Introduction to Huawei's self-developed HUAW ElxMotion body collaborative control system

The HUAW ElxMotion system is Huawei's self-developed intelligent body collaborative control system, which provides a longitudinal, lateral and vertical integrated collaborative control solution for new energy vehicles.

Torque Vectoring Control (TVC) is a feature of the HUAWEI xMotion system that targets the cornering characteristics of a vehicle. It dynamically senses the road surface when entering and exiting a curve and performs adaptive torque adjustment to help increase lateral force and reduce the risk of drifting. It can also further enhance the vehicle's maneuverability and safety, making the driving experience more secure.
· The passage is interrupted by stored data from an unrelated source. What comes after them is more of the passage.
/-- The one-shot starts a pulse on BYP (R243). -/
def State.bypPulse (s : State) : State :=
  let s := s.set SAF.STAT.BYP 1
  { s with saf := { s.saf with bypHigh := true, bypPulses := s.saf.bypPulses + 1, bypAgain := false, bypStart := s.time.cycles,
                               wasClosed := s.saf.wasClosed || s.saf.bypRb } }

/-- BYP fires for a trip or a BYPASS command (R243), with the checks of a first pulse. -/
def State.fireBypass (s : State) : State :=
  (({ s with saf := { s.saf with bypPulses := 0 } } : State).bypPulse).enterBypassed

/-- The BYPASS command (R206); after a trip there is no second firing (R260). -/
def State.bypassCommand (s : State) : State := if s.flag SAF.STAT.TRIP then s.enterBypassed else s.fireBypass

/-- A trip (R238): trip latch, gates 0 through the clockless path, enables open, bypass fired, Bypassed. -/
def State.trip (s : State) : State :=
  if s.flag SAF.STAT.TRIP then s
  else (((s.set SAF.STAT.TRIP 1).spoil).fireBypass).enables

/-- The safe state is entered for a cause (R246): gates 0, enables open, no bypass; the state unit takes Blocked. -/
def State.enterSafe (s : State) (cause : Nat) : State :=
  let s := { s with saf := { s.saf with safe := s.saf.safe ||| 2 ^ cause } }
  let s := (s.set SAF.STAT.SAFESTATE 1).spoil
  let s := if s.saf.bypassed then s else s.takeOff 0 s.time64
  s.enables

/-! ## Patterns -/

def State.fullBridge (s : State) : Bool := s.flag SCR.CFG.CELLTYPE

/-- The gate pattern of Inserted (1) and Reversed (2) (R178). -/
def State.drivePattern (s : State) (st : Nat) : Nat :=
  if st = 1 then (if s.fullBridge then 0b1001 else 0b0001)
  else if st = 2 then (if s.fullBridge then 0b0110 else 0)
  else 0

/-- The pattern of Zeroed as the cell reaches it from its present one, and ZLEG after it (R178, R180). -/
def State.zeroPattern (s : State) : Nat × State :=
  let p := s.pwm.statePat
  if !s.fullBridge then (0b0010, s)
  else if p = 0b0101 ∨ p = 0b1010 then (p, s)
  else if p = 0b1001 ∨ p = 0b0110 then
    if s.flag PWM.CFG.ZALT then
      let leg := s.get PWM.STAT.ZLEG
      let s := s.set PWM.STAT.ZLEG (1 - leg)
      -- from Inserted, leg A gives the lower zero; from Reversed, leg A gives the upper zero
      (if (p = 0b1001) = (leg = 0) then 0b1010 else 0b0101, s)
    else (0b1010, s)
  else (0b1010, s)

/-- The pattern of a state and the state unit after choosing it. -/
def State.patternOf (s : State) (st : Nat) : Nat × State :=
  if st = 3 then s.zeroPattern else (s.drivePattern st, s)

/-- The partner of gate `g` in its leg. -/
def partnerGate (g : Nat) : Nat := if g % 2 = 0 then g + 1 else g - 1

/-! ## Dead times -/

/-- The sign of the arm current against IDB: 0 above, 1 below, none within the deadband or for a NaN (R185). -/
def State.currentSign (s : State) : Option Nat :=
  let db := s.get PWM.IDB.DB
  if f32lt db s.pwm.iarm then some 0 else if f32lt s.pwm.iarm (f32neg db) then some 1 else none

/-- The index of the dead time of a leg edge, up edge when the gate turned on is the upper one (R185). -/
def State.dtIndex (s : State) (g : Nat) : Option Nat :=
  s.currentSign.map (fun sign => 4 * (g / 2) + 2 * (if g % 2 = 0 then 1 else 0) + sign)

/-- The dead time of a leg edge that turns gate `g` on (R185; DTADAPT = 0: the ceiling). -/
def State.deadTime (s : State) (g : Nat) : Nat :=
  match s.dtIndex g with
  | none => s.get PWM.DTCEIL.CEIL
  | some i => if s.flag PWM.CFG.DTADAPT then s.get (PWM.DT.DT i) else s.get PWM.DTCEIL.CEIL

/-- The interlock: gate `g` turns on no earlier than `hold` after its partner's turn-off; a turn-on that has to wait sets INTERLOCK and
counts (R182). -/
def State.interlock (s : State) (g at64 hold : Nat) : Nat × State :=
  let p := partnerGate g
  let off := SMap.get 0 s.pwm.offAt p
  let earliest := if off = 0 then 0 else off + hold
  if at64 < earliest then (earliest, (s.inc PWM.INTERLOCK.COUNT).raise (srcPWM 1)) else (at64, s.unlive (srcPWM 1))

/-- One turn-on scheduled. -/
def State.schedule (s : State) (g at64 hold : Nat) : State :=
  let r := s.interlock g at64 hold
  let s := r.2
  { s with pwm := { s.pwm with due := s.pwm.due.filter (fun d => d.1 != g) ++ [(g, r.1, false)] } }

/-- The gates commanded `p` from instant `t` on (R181): turn-offs at `t`; the turn-on of a leg edge after its dead time, of a leg that was
off after DTCEIL. Forced turn-ons wait for DTCEIL under the interlock alone (R199). -/
def State.command (s : State) (p t : Nat) (forced : Bool) : State :=
  let old := s.pwm.pattern
  let offs := (List.range 4).filter (fun g => old.testBit g && !p.testBit g)
  let ons := (List.range 4).filter (fun g => !old.testBit g && p.testBit g)
  let s := s.dsatIdle (offs.filter (fun g => s.pwm.gates.testBit g))
  let s := offs.foldl (fun s g =>
    let wasOn := s.pwm.gates.testBit g
    { s with pwm := { s.pwm with
        gates := if wasOn then s.pwm.gates - 2 ^ g else s.pwm.gates
        offAt := if wasOn then SMap.set 0 s.pwm.offAt g t else s.pwm.offAt
        edges := s.pwm.edges.filter (fun e => !(e.gate == g && e.on.isNone))
        due := s.pwm.due.filter (fun d => d.1 != g) } }) s
  let s := { s with pwm := { s.pwm with pattern := p } }
  ons.foldl (fun s g =>
    if forced then s.schedule g t (s.get PWM.DTCEIL.CEIL)
    else
      let dt := if old.testBit (partnerGate g) then s.deadTime g else s.get PWM.DTCEIL.CEIL
      s.schedule g (t + dt) (s.get PWM.DTMIN.MIN)) s

/-- Force acts (R199). -/
def State.forceActs (s : State) : Bool := s.flag PWM.CFG.FORCEEN && s.pwm.latestBlockAll && s.get PWM.FORCE.EN != 0

/-- Force drives its gates: it acts, and no source of a higher rank does (R199, R201, R202). -/
def State.forceDrives (s : State) : Bool := s.forceActs && !s.saf.bypassed && !s.halted && !s.pwm.waitOrder && !s.clockless

/-- The pattern that the gates follow when the state unit gives `p` (R199, R201): forced gates by VAL, partners never both on. Answers
whether both partners were asked for. -/
def State.withForce (s : State) (p : Nat) : Nat × Bool :=
  if s.forceDrives then
    let en := s.get PWM.FORCE.EN
    let q := (List.range 4).foldl (fun m g =>
      if (if en.testBit g then (s.get PWM.FORCE.VAL).testBit g else p.testBit g) then m + 2 ^ g else m) 0
    let a := q % 4 == 3
    let b := q / 4 == 3
    ((if a then 0 else q % 4) + 4 * (if b then 0 else q / 4), a || b)
  else (p, false)

/-- The step that VSW is expected to make at an edge that turns gate `g` on, in VSW codes (R186, R217). -/
def State.expectedStep (s : State) (g : Nat) : Int :=
  let k := s.get ADC.VCAP.CODE * s.get ADC.VSWK.K / 65536
  let k : Int := (if k < 511 then k else 511 : Nat)
  if g = 0 ∨ g = 3 then k else -k

/-- Adapting edges of a transition that starts at `t`, noted for their swing checks (R187): one leg edge, not in a leg that force drives, a known
current sign, a valid VCAP code from SWVMIN on. With DTADAPT = 0 they are still checked (R188). -/
def State.noteEdges (s : State) (old p t : Nat) : State :=
  let driven (g : Nat) : Bool := s.forceDrives && s.getBit PWM.FORCE.EN g
  let edges := (List.range 4).filter (fun g => p.testBit g && !old.testBit g && old.testBit (partnerGate g) &&
    !driven g && !driven (partnerGate g))
  let code := s.get ADC.VCAP.CODE
  match edges with
  | [g] =>
    match s.dtIndex g with
    | some i =>
      if code ≠ 0xFFFF ∧ s.get PWM.SWVMIN.CODE ≤ code then
        { s with pwm := { s.pwm with edges := s.pwm.edges.filter (fun e => e.idx != i) ++
          [⟨i, s.deadTime g, g, s.expectedStep g, t, none⟩] } }
      else s
    | none => s
  | _ => s

/-- The state unit makes state `st` active from instant `t` (R181); `adapt`: the transition comes from the order pipeline or the local
generator. -/
def State.makeActive (s : State) (st t : Nat) (adapt : Bool) : State :=
  let s := s.integrate t
  let r := s.patternOf st
  let s := r.2
  let old := s.pwm.statePat
  let f := s.withForce r.1
  let s := if adapt then s.noteEdges old r.1 t else s
  let s := { s with pwm := { s.pwm with statePat := r.1 } }
  let s := s.command f.1 t false
  let s := if f.2 then s.raise (srcPWM 5) else if s.forceDrives then s.unlive (srcPWM 5) else s
  s.showState st

/-- FORCE written or its condition changed (R199, R200): the gates follow from the next 5 ns edge. -/
def State.forceApply (s : State) : State :=
  let f := s.withForce s.pwm.statePat
  let acts := s.forceDrives
  let s := if f.2 then s.raise (srcPWM 5) else if acts then s.unlive (srcPWM 5) else s
  let s := (s.setFlag PWM.STAT.FORCED acts).command f.1 (64 * (s.now5 + 1)) true
  if acts then s.spoil else s

/-- Force starts to drive gates, or stops, when a condition of R199 or R201 has changed. -/
def State.forceSync (s : State) : State := if s.forceDrives != s.flag PWM.STAT.FORCED then s.forceApply else s

/-! ## Turn-ons and the edges of test pulses (R252) -/

/-- The switches of the supply that feeds gate `g`: leg A by supply A, leg B by supply B where it is used (R248). -/
def State.supplyOf (s : State) (g : Nat) : Nat := if g < 2 ∨ !s.flag SAF.CFG.SUPB then 0 else 1

/-- A test pulse keeps the supply of gate `g` from a turn-on (R252). -/
def State.testHolds (s : State) (g : Nat) : Bool := (s.saf.tpPhase == 1 || s.saf.tpPhase == 2) && s.saf.tpSwitch / 2 == s.supplyOf g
Among experienced drivers, there is a saying that "front-wheel drive cars are prone to pushing the front, and rear-wheel drive cars are prone to drifting", especially in rainy and snowy weather, this phenomenon is more obvious. On the snow, a slight steering wheel may result in serious problems such as "inability to turn" and "drifting out of control".

In order to explore the root cause behind this problem, the editor specially opened the vehicle engineering textbook that had been dusty for many years. Now I will give you a little "hardcore" science popularization!
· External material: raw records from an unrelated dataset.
/-- The payload of one reply (R454, R470), and the state with the session counter moved on. -/
def State.replyPay (s : State) (t : Txn) (st : Nat) (more : Bool) (body : List Byte) : List Byte × State :=
  let inS := t.inSession && s.sessOpen t.sess
  let s := if inS then s.wrap (SEC.SESS_CTROUT.CTR t.sess) else s
  let ctr := if inS then s.get (SEC.SESS_CTROUT.CTR t.sess) else t.ctr
  let head := toLE 1 t.op ++ toLE 1 (1 + 2 * bit inS + 8 * bit more) ++ toLE 1 t.sess ++ toLE 1 st ++ toLE 4 ctr ++
    toLE 2 body.length ++ zeroB 2
  let bytes := head ++ zeroB 4 ++ body
  let tag := if inS then sessTag (s.sessKey t.sess) t.sess 1 ctr t.src s.address bytes else zeroB 16
  (head ++ tag ++ zeroB 4 ++ body, s)

/-- The lane of a reply: that of the request where it leads back there, else as routed (R106). -/
def State.replyLane (s : State) (t : Txn) : Nat := if s.isCell && s.laneUp t.lane && !(isHubAddr t.src) then t.lane else s.routeOwn t.src

def State.sendReply (s : State) (t : Txn) (pay : List Byte) : State :=
  let m := s.nextMseq
  let s := m.2
  let n := s.replyLane t
  let hop := if s.isCell && s.unjoined then s.get (LNK.STAT.HOPIN t.lane) else 0xFF
  s.originate n (s.mgmtFrame n t.src m.1 hop 0 pay)

/-- One reply made and sent, not journalled. -/
def State.answer (s : State) (t : Txn) (st : Nat) (body : List Byte) : State :=
  let r := s.replyPay t st false body
  if t.broadcast then s else r.2.sendReply t r.1

/-- A request refused before it took a context: counted, and answered unless it was a broadcast (R474, R475). -/
def State.refuse (s : State) (t : Txn) (st : Nat) : State := (s.countRefusal t st).answer t st []

/-- Several replies to one request, each but the last with MORE; the first is journalled (R470, R481). -/
def State.answerAll (s : State) (t : Txn) (entry : Nat) (st : Nat) : List (List Byte) → Bool → State
  | [], _ => s
  | b :: bs, first =>
    let r := s.replyPay t st (!bs.isEmpty) b
    let s := if first then r.2.jDone entry r.1 else r.2
    (s.sendReply t r.1).answerAll t entry st bs false

/-- What an operation answers: STATUS and bodies of its replies; `later`: the reply comes with a later command. -/
inductive Answer where
  | now (status : Nat) (bodies : List (List Byte))
  | later

/-- STATUS alone. -/
def Answer.status (st : Nat) : Answer := .now st [[]]

/-! ## Serving a request -/

/-- The requests that a device in Bivouac still decodes: power commands, activation, attestation (R59, R396, R451). -/
def bivouacServes (t : Txn) : Bool :=
  t.op == opAttest || t.op == opCact || (t.op == opWrite && t.at 0 4 == PWR.CMD.SEQ.addr && t.at 4 2 == 1)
Let's start with the most important part of a vehicle, and the only part that comes into direct contact with the ground - the tire. As we all know, the tire itself is a rubber product, and the vehicle is able to move only by the friction of this rubber product. When it comes to friction, everything has a limit, and tires also have a friction limit, which corresponds to the famous "tire friction circle".

To summarize the "tire friction circle" in one sentence: there is a limit to the friction that a tire can provide. When the longitudinal force is large, the lateral force that can be provided will become smaller.
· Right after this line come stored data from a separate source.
/-! ## Marks received (R107, R339, R340) -/

/-- The lanes onto which the first copy of a Mark that arrived on lane `n` is relayed (R107). -/
def State.markRelay (s : State) (n : Nat) : List Nat :=
  if s.isHub && s.isTrunkLane n then s.rings
  else if s.isCentral && (n == 0 || n == 8) then [2, 3, 4, 5, 6, 7]
  else if s.isCentral && s.isTrunkLane n then [2, 3, 4, 5, 6, 7].filter (· != n) ++ [0] ++ (if s.get (LNK.CTRL.MODE 8) = 1 then [8] else [])
  else []

/-- A Mark that has reached its instant while POST (R351): inside the record its unit's bit is set, outside it is ignored. -/
def State.markInPost (s : State) (r : GeoRec) (units : List Nat) (tat : Nat) (mk : Nat × Nat × Nat) : State :=
  let o := s.rowOf r.base (r.mm1 + 1) tat
  let inside := r.streams.any (fun x => decide (x.oldest ≤ o / x.dec) && decide (o / x.dec < x.trig.getD 0 + x.post))
  if inside then
    s.geoRec { r with tmask := units.foldl (fun m n => m ||| 2 ^ n) r.tmask, mark := match r.mark with | some x => some x | none => some mk }
  else s.inc GEO.MARKIGN.COUNT

/-- Every enabled Mark unit meets its condition at `t` (R336, R338). -/
def State.markTrigger (s : State) (units : List Nat) (t : Nat) (mk : Nat × Nat × Nat) (flags : Nat) : State :=
  units.foldl (fun s n => s.geoTrigger n t (some mk) flags) s

/-- The trigger of an accepted Mark whose local TAT is reached (R340). -/
def State.markReached (s : State) (units : List Nat) (tat : Nat) (mk : Nat × Nat × Nat) : State :=
  match s.geo.cur with
  | none => s.inc GEO.MARKIGN.COUNT
  | some r =>
    if s.geoState = gPost then s.markInPost r units tat mk
    else if s.geoState = gArmed then
      let o := s.rowOf r.base (r.mm1 + 1) tat
      let fits := r.streams.all (fun x =>
        let n := o / x.dec
        decide (x.pre + (x.next - (n + 1)) + 1 ≤ x.depth) && decide (x.first + x.pre ≤ n))
      if fits then s.markTrigger units tat mk 0
      else (s.markTrigger units s.time64 mk 1).raise (srcGEO 1)
    else s.markTrigger units tat mk 0

/-- A Mark taken by Geode (R339, R340). -/
def State.markTake (s : State) (f : Frame) : State :=
  let units := s.unitsOfType 5
  let origin := f.field 2 0 2
  let cls := f.field 2 2 2
  if origin = s.address ∨ (cls &&& s.get GEO.MARKCLASS.MASK) = 0 ∨ s.runs bGEO = false then s
  else if units.isEmpty || s.geoState == gIdle || s.geoState == gStopped then s.inc GEO.MARKIGN.COUNT
  else
    let id := f.field 1 0 4
    let off := s.govOffset64 (f.field 2 4 1 % 2)
    let now : Int := ((s.time64 : Int) + off) / 64
    let d := seqDiff 32 (f.field 1 4 4) (ofSigned 32 now)
    let s := ((s.inc GEO.MARKRX.COUNT).set GEO.LASTMARK.ID id).set GEO.LASTORIG.ORIGIN origin
    if d < -(2 ^ 31 - 1) then s.inc GEO.MARKRANGE.COUNT
    else
      let tat := ((now + d) * 64 - off).toNat
      let mk := (id, origin, cls)
      let s := units.foldl (fun s n => s.inc (GEO.TRG_FIRES.COUNT n)) s
      if s.time64 < tat ∧ s.geoState ≠ gPost then
        { s with geo := { s.geo with marks := s.geo.marks ++ [⟨id, origin, cls, tat, s.time64⟩] } }
      else s.markReached units tat mk

/-- A Mark frame on lane `n` (R107, R339): forwarded and relayed, the first copy taken when addressed to this device. -/
def State.markReceive (s : State) (n : Nat) (f : Frame) : State :=
  let r := s.arrive n f
  let s := r.2
  if !r.1 || decide (f.ftype ≠ ftMark) then s
  else
    let c := s.takeCopy n 1 (f.field 2 0 2) (f.field 1 0 4) 65536
    if !c.1 then c.2
    else
      let s := c.2
      let s := if f.dst = addrAll then (s.markRelay n).foldl (fun s l => s.originate l { passOn f false with dir := s.launchDir l }) s else s
      if s.forwarderOnly then s
      else if f.dst = addrAll ∨ f.dst = s.address then s.markTake f else s

/-- The compare of a Mark with a future TAT fires (R340). -/
def State.markFires (s : State) : State :=
  match s.geo.marks.find? (fun m => decide (m.tat ≤ s.time64)) with
  | none => s
  | some m =>
    let s := { s with geo := { s.geo with marks := s.geo.marks.erase m } }
    let units := s.unitsOfType 5
    match s.geo.cur with
    | none => s
    | some r =>
      if s.geoState = gPost then s.markInPost r units m.tat (m.ident, m.origin, m.cls)
      else s.markTrigger units m.tat (m.ident, m.origin, m.cls) 0

/-! ## Processing (R344, R345) -/

/-- RAW rows of a record in logical order: offset from the trigger row, row time, the word of channel `ch`. -/
def State.rawRows (s : State) (r : GeoRec) (ch : Nat) : List (Int × Nat × Nat) :=
  match r.streams.find? (fun x => x.index == 0) with
  | none => []
  | some x =>
    let skip := 4 * ((r.chans.take ch).foldl (fun a c => a + srcWords c.1) 0)
    (List.range x.rows).map (fun i =>
      let n := x.oldest + i
      let b := s.capGet (s.slotAddr r.slot + x.off + x.place n * x.rowb + skip) 4
      ((n : Int) - (x.trig.getD 0 : Nat), s.rowTime r.base (r.mm1 + 1) n, leAt b 0 4))

/-- A channel's word as binary32. -/
def toF32 (cls : SrcClass) (v : Nat) : Nat :=
  match cls with
  | .ucode => f32ofInt v
  | .scode => f32ofInt (toSigned 32 v)
  | _ => v

/-- The rising crossings of a list of rows (R344): row time of each. -/
def crossings (hi lo : Nat) : List (Int × Nat × Nat) → Bool → List (Int × Nat)
  | [], _ => []
  | (o, t, v) :: rest, low =>
    if low && f32le hi v then (o, t) :: crossings hi lo rest false
    else crossings hi lo rest (low || f32le v lo)

/-- A span of 78.125 ps units in ns, binary32. -/
def nsOf (d : Int) : Nat := fpOfRat fmt32 (d * 5) 64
In rainy and snowy weather, it is really "misfortunes never come singly". The tire's grip limit will be reduced, and the lateral force that can be provided under the same driving force will be further reduced. At this time, for rear-wheel drive vehicles, since the rainy and snowy road surface reduces the tire's grip limit, and when the torque output is all on the rear axle, the lateral force that the rear wheels can provide will be limited. High throttle output will cause the tire's grip limit to be exceeded, and the rear tires will slip, resulting in "tail swing". Similarly, front wheel slippage of front-wheel drive vehicles will cause "head push".

Some smart friends may now be able to see the solution to the problem, which is to distribute the larger torque of a single axle to other axles! The TVC feature provided by our HUAWEI xMotion is developed based on this principle!

The TVC feature provided by HUAWEI xMotion can identify the potential risk of unexpected understeer or oversteer of the current vehicle based on high-real-time dynamic perception of the vehicle's status, and reduce the risk by adjusting the torque of the entire vehicle. This feature, as one of the key technologies of the Tuling chassis, is applied to the Wenjie M9 model.

The TVC function collects information to calculate the user's expected turning angle in real time and monitors the vehicle's driving status in real time. For example, when the vehicle oversteers, the rear-drive torque is intelligently reduced so that the rear wheels can better provide lateral force; at the same time, the reduced torque is transferred to the front drive to ensure that the vehicle's torque is not reduced. Overall, the risk of "tail drifting" is resolved while ensuring that the vehicle speed does not change significantly.

In our daily driving process, by dynamically adjusting the front and rear torque of the vehicle, the TVC function will distribute more torque to the rear wheels when the vehicle enters a corner, making the steering more agile and completing the steering action faster. When the vehicle exits a corner, the TVC function will distribute more torque to the front wheels, avoiding "tail swinging" when accelerating out of the corner, and improving the driver's stability in cornering.